The Rape Joke

The rape joke is that sixteen was a series of getting away and never telling your parents.

The rape joke is that you shouldn't have let him. 

But resilience sounds like the weight of denial worn so near a man's throat, it can't help but stand on the wrong side of choices.

The rape joke is that it felt good. 

Good enough that his fingers were busy crouched like a stranger, over and inside you cutting through uncommitted furies. 

Bellowing secrets of living hells revealed, walking five miles through long, dead things before dashing for the other half of assertions going in opposite directions without goodbyes. 

Imagine the rape joke now? 

Belly down on the hard floor, your face resting on it. 

The rape joke peels your black T-shirt off your shoulders, unhooking your bra, rubbing its bony lower side before kneading the air out your chest as if it were there.

Having done this hundreds of times now, it no longer apologises, but insists: "I'm here, right here, beneath you."

I know what comes after this, The scuff marks of decade-old sins lending the body-width of something inconsolable. I know it is like the foul taste of memories that turn you inside-out, like you were never one for the losing. I know how you wade deep into murkiness where no one can scrape you away like empty houses mauled within early darkness.

The rape joke says: if it did hurt, you know better now to teach your body how to cope with the cruelty already. The body of time is elastic; it can take almost anything you give it and heals quickly.

The rape joke is that you had been imagining his hands on your body for nights, but won't let up the act. The rape joke is that he knew how it felt to have that kind of chaos inside your body. He walked with a gaze that felt like slugs crawling all over your skin, marking you as his. You wanted to wipe off the slime.

The rape joke is that you were just some over-the-counter flavour of the week; like strawberries with a distinct, sweet and bracingly sour taste, rummaging through the careless tongues of very thirsty men, already too attached to their fully developed tendencies, asking of each end, where have you been?

The rape joke says there's this lovely ache deep inside you the next day, after you've been had by a man who knows exactly what he's doing. How to put his hands on you and touch you in just the right way. 

The rape joke is that he thought it was so great, what he could do with his love for women.

The rape joke is that he looks like the worst cliché of a monster. A kind of hand-me-down filth that slips through the nights, going as far as a story can take him. 

It gets funnier.

The rape joke is that you're the next woman stewarding this tradition well; the victory dance of someone who has salvaged a draw.

The rape joke says you were his favourite place to be: hollow and habitable. Nothing could have prepared you for the reality of this moment.

The rape joke says, "Come on, he doesn't know why he did it too." And now that's a little funny.
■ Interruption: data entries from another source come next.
-- ==== Sys2Proof/Tests/Slice0.lean ====
section
/-! SUPPORT. The model's own tests: words of the spec decode to their instructions, decode refuses ill-formed fields, single
words have their effect; and for each statement states and operands that meet its hypotheses. -/

namespace Sys2Proof.Tests

/- One theorem at a time: run side by side, the evaluations below need too much memory together. -/
set_option Elab.async false

/-! ## Words that the spec writes out -/

/-- Chapter 02 of the spec. -/
theorem test_decode_bat_add : decodeTableWord 16 0x0867 = some (.batAdd 3 7) := by decide

/-- Chapter 02 of the spec. -/
theorem test_decode_bat_b : decodeTableWord 16 0x3BFB = some (.batB (-5)) := by decide

/-- Chapter 02 of the spec. -/
theorem test_decode_imx : decodeTableWord 32 0x2345FF10 = some (.imx 1 0x2345) := by decide

/-- Chapter 02 of the spec. -/
theorem test_decode_movi : decodeTableWord 32 0x06788809 = some (.movi 0 0x678 9) := by decide

/-- Chapter 02 of the spec. -/
theorem test_decode_ld_d : decodeTableWord 32 0xE040A645 = some (.ldD 2 14 0x040 5) := by decide

/-- Chapter 17 of the spec. -/
theorem test_decode_ldx_d : decodeTableWord 32 0xF000A71B = some (.ldxD 0 15 0 27) := by decide

/-- Chapter 18 of the spec. -/
theorem test_decode_ld_bu : decodeTableWord 32 0x3000A10D = some (.ldBu 0 3 0 13) := by decide

/-- Chapter 04 of the spec. -/
theorem test_decode_loop : decodeTableWord 32 0x0A049A00 = some (.loop 0 5 4) := by decide

/-- Chapter 04 of the spec. -/
theorem test_decode_rdi : decodeTableWord 32 0x30008400 = some (.rdi 0 6 0) := by decide

/-- Chapter 04 of the spec. -/
theorem test_decode_icmpi : decodeTableWord 32 0x000A8901 = some (.icmpi 0 0 .eq 0x00A 1) := by decide

/-- Chapters 17 to 19 of the spec. -/
theorem test_decode_min : decodeTableWord 32 0x520C800A = some (.min 0 10 8 6) := by decide

/-- Chapters 17 to 19 of the spec. -/
theorem test_decode_zxt_h : decodeTableWord 32 0xC3808209 = some (.zxtH 0 24 14) := by decide

/-- Chapters 17 to 19 of the spec. -/
theorem test_decode_cmp : decodeTableWord 32 0x141E9004 = some (.cmp 0 2 16 15 .gt) := by decide

/-- Chapters 17 to 19 of the spec. -/
theorem test_decode_sel : decodeTableWord 32 0x36329201 = some (.sel 0 6 24 25 1) := by decide

/-- Chapters 17 to 19 of the spec. -/
theorem test_decode_cset : decodeTableWord 32 0x4800920A = some (.cset 0 9 2) := by decide

/-- Chapter 05 of the spec. -/
theorem test_decode_hoff : decodeTableWord 32 0x3138F005 = some (.hoff 0 3 1 7) := by decide

/-- Chapters 17 to 19 of the spec. -/
theorem test_decode_sysw : decodeTableWord 32 0x1012FC1C = some (.sysw 0 .fewait 28) := by decide

/-- Chapter 06 of the spec. -/
theorem test_decode_vred : decodeTableWord 32 0x5200C700 = some (.vredAddF 0 5 2 .rn) := by decide

/-- Chapters 17 to 19 of the spec. -/
theorem test_decode_vpack : decodeTableWord 32 0xF990C604 = some (.vpackF16 0 15 9 9 .rn) := by decide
The rape joke is always funny. I know this. I was walking down a street when a boy with a face not like any other pulled me back, two minutes away from the joke that will come: to hold my body in counsel for all their many cravings. It crawls up your arms, suggesting more than  pity stories or the shape of a woman thing. 

The rape joke is called a soap opera for men only.
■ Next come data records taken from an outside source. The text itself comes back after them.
-- ==== Sys2Proof/Machine/Defaults.lean ====
section
/-! DEFINITION. The default values of the parameters of spec/00_scope.md R4, as the spec gives them (log 7). -/

namespace Sys2Proof

/-- The default table of spec/42_matrix.md R172. -/
def Matrix.bt601 : Matrix :=
  { y := { a := 66, b := 129, c := 25, d := 128, e := 16 }
    u := { a := -38, b := -74, c := 112, d := 128, e := 128 }
    v := { a := 112, b := -94, c := -18, d := 128, e := 128 } }

/-- X1 R5 G5 B5, the default of spec/41_normalizer.md R153. -/
def Rgb555Layout.x1r5g5b5 : Rgb555Layout := { r := 10, g := 5, b := 0 }

/-- The nibble table of spec/41_normalizer.md R154. -/
def Rgb444Layout.standard : Rgb444Layout :=
  { evenB := 0, evenG := 1, evenR := 2, oddB := 3, oddG := 4, oddR := 5 }

/-- The five RGB-family tags. -/
def RgbTag.all : List RgbTag := [.rgb888, .rgb565, .rgb555, .rgb444, .rgb888x]

/-- The fifteen YUV-family tags. -/
def YuvTag.all : List YuvTag :=
  [.nv24, .nv42, .yuy2, .yvyu, .uyvy, .vyuy, .p422, .yv12, .yu12, .nv12, .nv21, .y41p, .p411, .yvu9, .yuv9]

/-- All 5 x 15 = 75 pairs, the default of R4. -/
def allPairs : List (RgbTag × YuvTag) :=
  RgbTag.all.flatMap fun src => YuvTag.all.map fun dst => (src, dst)

/-- This hardware with a memory of `memSize` bytes: every other parameter at R4's default. -/
def Config.thisHardware (memSize : Nat) : Config :=
  { aw := 32, dimBits := 16, memSize := memSize, matrix := .bt601, supportedPairs := allPairs,
    rgb555 := .x1r5g5b5, rgb444 := .standard }

end Sys2Proof
end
The rape joke is that there are no fates far worse than death. Fate screwed you over.

The rape joke is that you are telling it wrong; 

YOU were the one at a party with alcohol and wild music. Which made you laugh. The rape joke says people who attend such parties get raped.
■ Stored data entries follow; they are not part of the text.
-- ==== Sys2Proof/Machine/Nop.lean ====
section
/-! DEFINITION. The NOP command (spec/45_dispatcher.md R251).
Each meaning is one line over the shared operations of Sequencer.lean, which follow the rules. -/

namespace Sys2Proof.Machine

/-- `NOP`, word 0x00000000 (R251). -/
def execNop (s : State) : Host.Outcome State Fault Refusal :=
  nopCommand s

end Sys2Proof.Machine
end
The rape joke is that you are some pocket-sized wonder woman complex, so pretension becomes concretised. 

The rape joke is never funny.

The rape joke is that you were face up. Wearing a pretty thin dress. Later you ripped that dress off. The whole of you pressed down on a mattress the entire time and every pummel pushing you deeper into the mattress as if giving you the buoyancy to rise up to meet the next. This is your rhythm. The pace quickens by the second, frantic and rough.The momentum grows, teaching you how to hold a man the same way water slips through the hands, devouring the need to hold on.

The rape joke is that misery has a way of reeling you in and spitting you out without a second's guilt. Five years later, knives grow their fingers into you.

The rape joke is that you went home like nothing ever happened.  You still feel his hands under your dress, free marauders running up your thighs.